Segment Start: DATA FOR THIS TASK
-- ==== Sys2Proof/Machine/Boot.lean ====
section
/-! DEFINITION. Start-up: from 48 V valid to a module that is ready for a Last image, and the checks of the boot banks (R378 to
R384, R227). -/

namespace Sys2Proof.Machine

/-! ## Steps 1 to 5 (R378) -/

/-- 48 V becomes valid: the sequence starts. A return of the input that is no 48 V cycle keeps TRIPPED and the trips
(R375, R431). -/
def State.powerUp (s : State) (perst : Bool) : State :=
  let again := s.boot.powered
  let trip := if again then s.reg Reg.LDG_STATE &&& 0x30 else 0
  let ldg : LodgeSt :=
    if again then { s.ldg with ps := .a0, entering := none, waking := 0, latched := false, held := none, asked := false }
    else {}
  let s1 := s.toOff
  let s2 : State := { s1 with
    boot := { s1.boot with powered := true }
    ldg := ldg
    host := { perst := perst } }
  (s2.setReg Reg.LDG_STATE trip).live 0x018 1

/-- POWER_VALID_48V (R378): from Off, or in A3 after a dip (R431). -/
def execPowerValid48v (perst : Bool) (s : State) : Host.Outcome State Fault Refusal :=
  .next (if s.boot.powered ∧ s.ldg.ps ≠ .a3 then s else s.powerUp perst)

/-- LODGE_ALIVE (R378 step 1). -/
def execLodgeAlive (s : State) : Host.Outcome State Fault Refusal :=
  .next (if s.boot.powered ∧ s.boot.step = 0 then
    ({ s with boot := { s.boot with step := 1 } } : State).send .hotJoin
  else s)

/-- PYURN_TRAINING_OPEN (R378 step 5): every port with an in-service lane trains (R379). -/
def execPyurnTrainingOpen (s : State) : Host.Outcome State Fault Refusal :=
  .next (if s.boot.powered && decide (2 ≤ s.boot.domains) && !s.boot.training then
    ({ s with boot := { s.boot with training := true } } : State).freePorts
  else s)

/-- TRAINING_RETRY (R379): every 10 ms, without end. -/
def execTrainingRetry (port : Fin 16) (s : State) : Host.Outcome State Fault Refusal :=
  .next (if s.boot.training && decide ((s.port port).st = portTraining) then s.send (.training port) else s)

/-! ## Boot banks (R381 to R384) -/

/-- The active bank of the boot policy. -/
def State.activeBank (s : State) : Nat := (s.seed 32).toNat % 2

/-- The boot floor. -/
def State.bootFloor (s : State) : Nat := (s.seed 33).toNat

/-- The bytes of a boot bank, which holds up to 64 MiB. -/
def bankSize : Nat := 67108864

/-- `n` bytes of a bank from its start. -/
def State.bankBytes (s : State) (bank n : Nat) : List Byte := storeGetMany 0 s.sec.banks (bank * bankSize) n

/-- A bank holds an image unless every byte of it is 0 (DEDUCED, log 83). -/
def State.bankHeld (s : State) (bank : Nat) : Bool := s.sec.banks.any fun e => decide (e.1 / bankSize = bank)

/-- The image in a bank: as many bytes as its header says, at most the bank's. -/
def State.bootImage (s : State) (bank : Nat) : Option (List Byte) :=
  if s.bankHeld bank then some (s.bankBytes bank (min (headerOf (s.bankBytes bank 256)).imageLength bankSize)) else none

/-- Check 1: magic "GBOT", format_version, part_code and the reserved bytes of the header. -/
def bootHeaderOk (raw : List Byte) : Bool :=
  let h := headerOf raw
  decide (h.magic = 0x544F4247 ∧ h.formatVersion = 1 ∧ h.partCode = 0x04740512 ∧ h.reserved = 0)

/-- Check 3: the ROM key, its revocation bit clear, whose digest is that of the image's public key. -/
def State.romKey (s : State) (raw : List Byte) : Option (Fin 4) :=
  [0, 1, 2, 3].find? fun k => decide (Config.bootKey k = digest256 (keyOf raw)) && !(s.seed 34).getLsbD k

/-- Check 6: every section digest. -/
def bootSectionsOk (raw : List Byte) : Bool := (dirOf raw).all fun d => decide (sectionDigestOf raw d = d.digest)

/-- The checks of a bank in their order: the result code (R382). -/
def State.bankCode (s : State) : Option (List Byte) → Nat
  | none => 6
  | some raw =>
    if !bootHeaderOk raw then 1
    else if bankSize < (headerOf raw).imageLength then 1
    else if (s.romKey raw).isNone then 2
    else if !trailerValid bootContext raw then 3
    else if (headerOf raw).securityVersion < s.bootFloor then 4
    else if !bootSectionsOk raw then 5
    else 0

/-- The digest of a boot image under R45. -/
def bootDigest (raw : List Byte) : Nat := digest512 (signedOf raw)

/-- What the boot ROM finds: the bank booted with its image, none when boot-failed; whether the other bank was tried; the
codes of banks 0 and 1, 0 for a bank that was not checked. -/
structure BootFound where
  booted : Option (Nat × List Byte)
  fallback : Bool
  code0 : Nat
  code1 : Nat
deriving DecidableEq, Repr

/-- The digest of the active bank equals the cached one, on a wake from A3 (R381). -/
def State.digestKnown (s : State) (active : Option (List Byte)) : Bool :=
  s.boot.fromA3 && (active.map fun b => decide (bootDigest b = s.boot.cached)).getD false

/-- Codes by bank from those of the active and the other one. -/
def byBank (active a b : Nat) : Nat × Nat := if active = 0 then (a, b) else (b, a)

/-- The ROM checks the active bank, then the other. -/
def State.bootFind (s : State) : BootFound :=
  let act := s.activeBank
  let a := s.bootImage act
  let o := s.bootImage (1 - act)
  let ca := if s.digestKnown a then 0 else s.bankCode a
  let co := if ca = 0 then 0 else s.bankCode o
  let (c0, c1) := byBank act ca co
  let found := if ca = 0 then a.map fun b => (act, b) else if co = 0 then o.map fun b => (1 - act, b) else none
  ⟨found, decide (ca ≠ 0), c0, c1⟩

/-- TOP_BOOT, and the boot status of the cached identity. -/
def bootBits (f : BootFound) : Nat :=
  ((f.booted.map Prod.fst).getD 2) + 4 * f.fallback.toNat + 16 * f.code0 + 256 * f.code1 + 2 ^ 31

/-- The BOOT record (R399). -/
def State.bootRecord (s : State) (f : BootFound) : State :=
  let n := s.hlt.records
  let s1 := s.ledgerEvent 0x02 0 ((f.booted.map Prod.fst).getD 2) (f.code0 + 256 * f.code1)
    (leBytes 4 s.bootFloor ++ leBytes 24 ((f.booted.map fun b => bootDigest b.2).getD 0))
  { s1 with hlt := { s1.hlt with bootSeq := n } }

/-- The keys that the image's REVOKE section names, but for the one that verified the image. -/
def State.revokeBits (s : State) (raw : List Byte) : BitVec 4 :=
  match (dirOf raw).find? fun d => decide (d.type = 0x20) with
  | some d =>
    Config.revokeNames (rawBytes raw d.offset d.length) &&&
      ~~~(match s.romKey raw with | some k => BitVec.ofNat 4 (2 ^ k.val) | none => 0)
  | none => 0

/-- The first boot of a bank above the floor raises it and applies its REVOKE section (R384). -/
def State.raiseFloor (s : State) (raw : List Byte) : State :=
  let v := (headerOf raw).securityVersion
  if s.bootFloor < v then
    let s1 := s.seedAccept 33 (BitVec.ofNat 32 v)
    let r := s1.seed 34 ||| (s.revokeBits raw).setWidth 32
    if r = s1.seed 34 then s1 else s1.seedAccept 34 r
  else s

/-- Step 6: RRS ends and Device Readiness Status goes; without a bank the module is boot-failed (R383). -/
def State.bootDone (s : State) (f : BootFound) : State :=
  let st := bootBits f
  let s1 : State := { s with
    boot := { s.boot with
      step := 6
      failed := f.booted.isNone
      bank := f.booted.map Prod.fst
      digest := (f.booted.map fun b => bootDigest b.2).getD 0
      secver := (f.booted.map fun b => (headerOf b.2).securityVersion).getD 0
      status := st
      cached := (f.booted.map fun b => bootDigest b.2).getD s.boot.cached } }
  let s2 := (s1.setRegN Reg.TOP_BOOT st).bootRecord f
  let s3 := match f.booted with
    | some b => s2.raiseFloor b.2
    | none => s2
  s3.send .deviceReady

/-- BOOT_VERIFIED (R382): the ROM has checked the bytes of the banks. -/
def execBootVerified (s : State) : Host.Outcome State Fault Refusal :=
  .next (if s.boot.powered ∧ s.boot.step = 1 ∧ s.ldg.ps ≠ .a2 ∧ (s.ldg.ps = .a3 → s.ldg.waking ≠ 0) then
    s.bootDone s.bootFind
  else s)

/-! ## Steps 7 and 8 -/

/-- The channels of a list that the map of register `k` has in. -/
def State.failedIn (s : State) (failed : List (Fin 256)) (k : Nat) : List Nat :=
  (failed.map Fin.val).filter fun ch => decide (ch / 32 = k) && (s.seed (8 + k)).getLsbD (ch % 32)

/-- A channel that fails training is mapped out: event and record (R227). -/
def State.autoMapOut (s : State) : List Nat → State
  | [] => s
  | ch :: chs => State.autoMapOut ((s.event Reg.MEM_EVENT 7).ledgerEvent 0x06 0 ch 2 []) chs

/-- The failed channels of MEM_MAPk: their bits are cleared by one write, and they stay out of service though the seed bank should not
take it (R217, R227). -/
def State.autoMapGroup (s : State) (failed : List (Fin 256)) (k : Nat) : State :=
  match s.failedIn failed k with
  | [] => s
  | c :: cs =>
    let mask := (c :: cs).foldl (fun m ch => m ||| BitVec.ofNat 32 (2 ^ (ch % 32))) (0 : Word)
    (({ s with hbm := { s.hbm with mapFailed := s.hbm.mapFailed ++ (c :: cs) } } : State).ownMap k
      (s.seed (8 + k) &&& ~~~mask)).autoMapOut (c :: cs)

/-- HBM_TRAINING_DONE (R378 step 7). -/
def execHbmTrainingDone (failed : List (Fin 256)) (s : State) : Host.Outcome State Fault Refusal :=
  .next (if s.boot.step = 6 ∧ s.boot.failed = false ∧ 2 ≤ s.boot.domains then
    let s1 := (s.eachPort (fun s k => s.autoMapGroup failed k) (List.range 8)).copyMap
    { s1 with hbm := { s1.hbm with trained := true }, boot := { s1.boot with step := 7 } }
  else s)

/-- MODULE_READY (R378 step 8, R379): a LOAD held since step 6 begins. -/
def execModuleReady (s : State) : Host.Outcome State Fault Refusal :=
  .next (if s.boot.step = 7 then
    let s1 : State := { s with boot := { s.boot with step := 8, heldLoad := false } }
    if s.boot.heldLoad then s1.load else s1
  else s)

end Sys2Proof.Machine
end

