/-- The boot ROM's check of the two banks: the active bank boots when its checks pass, else the other one, and with neither the
module is boot-failed. TOP_BOOT shows it, and Device Readiness Status goes to the host. -/
def Obligations.BootRomPicksBank : Prop :=
  ∀ s : State, s.inv → s.boot.powered = true → s.boot.step = 1 → s.ldg.ps = .a0 →
    s.boot.fromA3 = false → ∃ t, exec .bootVerified s = .next t ∧ t.boot.step = 6 ∧
      (let act := s.bootImage s.activeBank
       let oth := s.bootImage (1 - s.activeBank)
       (s.bankCode act = 0 → t.boot.failed = false ∧ t.boot.bank = some s.activeBank) ∧
       (s.bankCode act ≠ 0 → s.bankCode oth = 0 → t.boot.failed = false ∧ t.boot.bank = some (1 - s.activeBank)) ∧
       (s.bankCode act ≠ 0 → s.bankCode oth ≠ 0 → t.boot.failed = true ∧ t.boot.bank = none)) ∧
      t.bit Reg.TOP_BOOT 31 = true ∧ t.boot.status = t.regN Reg.TOP_BOOT ∧ t.hbm = s.hbm ∧
      (∃ l, t.out = s.out ++ l ++ [.deviceReady]) ∧ t.upd = s.upd ∧ t.image = s.image ∧ t.mem = s.mem

/-! ## The host link and host-side resets -/

/-- The link comes up: PCI_LINK shows speed, width and mode, and the records and messages held since it went down go out in
order. It goes down without a reset: PCI_LINK reads 0, LINK_DOWN is set, every enabled engine stops; no step is spoiled, no
epoch changes. A host-side reset that takes the link down or resets the function discards the image, the queue of doorbells
and the unread completions, returns every PCI register to its reset value (a Function Level Reset keeps the link up), and
keeps the epoch. PERST# before the module is ready only holds the link; during a commit stitch the reset waits for the
commit. A reset that waited for the commit stitch acts after the commit; PERST# released is a wake event once the module
sleeps. -/
def Obligations.LinkAndResetsAct : Prop :=
  (∀ s : State, s.inv →
     (∀ speed width flit, speed < 16 → width < 32 → s.boot.powered = true → 2 ≤ s.boot.domains → s.host.perst = false →
       s.linkUp = false → ∃ t, exec (.linkUp speed width flit) s = .next t ∧
         t.regN Reg.PCI_LINK = speed + 16 * width + 512 * flit.toNat + 1024 ∧ t.linkUp = true ∧
         s.out ++ s.heldOut <+: t.out ∧ t.heldOut = [] ∧ (s.host.wasUp = true → t.bit Reg.PCI_EVENT 1 = true) ∧
         s.touches t Part.signalled [Reg.PCI_LINK, Reg.PCI_EVENT]) ∧
     (∀ moved, s.linkUp = true → ∃ t, exec (.linkDown moved) s = .next t ∧ t.reg Reg.PCI_LINK = 0 ∧ t.linkUp = false ∧
         t.bit Reg.PCI_EVENT 0 = true ∧
         (∀ e : Fin 8, s.bit (Reg.PCI_DMA_CTRL + 32 * e) 0 = true → t.fld (Reg.PCI_DMA_STATUS + 32 * e) 1 0 = 2) ∧
         s.keeps t [.regs, .mem, .free, .out, .heldOut, .hbm, .host, .bel])) ∧
  (∀ (kind : ResetKind) (s : State), s.inv → s.boot.powered = true → s.host.waitingReset = none →
     (kind = .perst → s.boot.step < 8 → ∀ moved, exec (.hostSideReset kind moved) s =
       .next (({ s with host := { s.host with perst := true } } : State).setReg Reg.PCI_LINK 0)) ∧
     (kind ≠ .perst → s.commitOpen = true → ∀ moved, exec (.hostSideReset kind moved) s =
       .next { s with host := { s.host with waitingReset := some kind } }) ∧
     (kind ≠ .perst → s.commitOpen = false → ∀ moved, ∃ t, exec (.hostSideReset kind moved) s = .next t ∧
       t.image.st = .empty ∧ t.adm.bells = [] ∧ t.adm.unread = [] ∧ t.heldOut = [] ∧ t.bel.rings = [] ∧
       t.host.waitingReset = none ∧ t.host.flights = [] ∧
       (∀ o, 0xF0000 ≤ o → o < 0x100000 → (kind = .flr → o ≠ Reg.PCI_LINK) → t.reg o = State.reset.reg o) ∧
       (kind = .flr → t.reg Reg.PCI_LINK = s.reg Reg.PCI_LINK) ∧
       s.sameSlabs t ∧ t.boot = s.boot ∧ t.sec = s.sec)) ∧
  (∀ s : State, s.inv →
     (∀ kind moved, s.host.waitingReset = some kind → kind ≠ .perst →
       ∃ t, exec (.hostResetAfterCommit moved) s = .next t ∧ t.host.waitingReset = none ∧ t.image.st = .empty ∧
         t.adm.bells = [] ∧ t.heldOut = [] ∧ t.boot = s.boot) ∧
     (s.host.perst = true → s.asleep = false → exec .perstDeassert s =
       .next { s with host := { s.host with perst := false } }) ∧
     (s.host.perst = true → s.tripped = false → s.ldg.entering = none → s.ldg.waking = 0 → s.ldg.ps = .a2 →
       ∃ t, exec .perstDeassert s = .next t ∧ t.host.perst = false ∧ t.ldg.waking = 1 ∧
         t.bit Reg.LDG_WAKE_CAUSE 5 = true ∧ t.fld Reg.LDG_WAKE_CAUSE 10 8 = 5 ∧
         s.touches t [.regs, .ldg, .host] [Reg.LDG_WAKE_CAUSE]))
Segment End: DATA FOR THIS TASK
▶ PROBLEM STATEMENT
Say, as a single number, how many lines of the records hold the word "send".

▶ EXPECTED ANSWER
3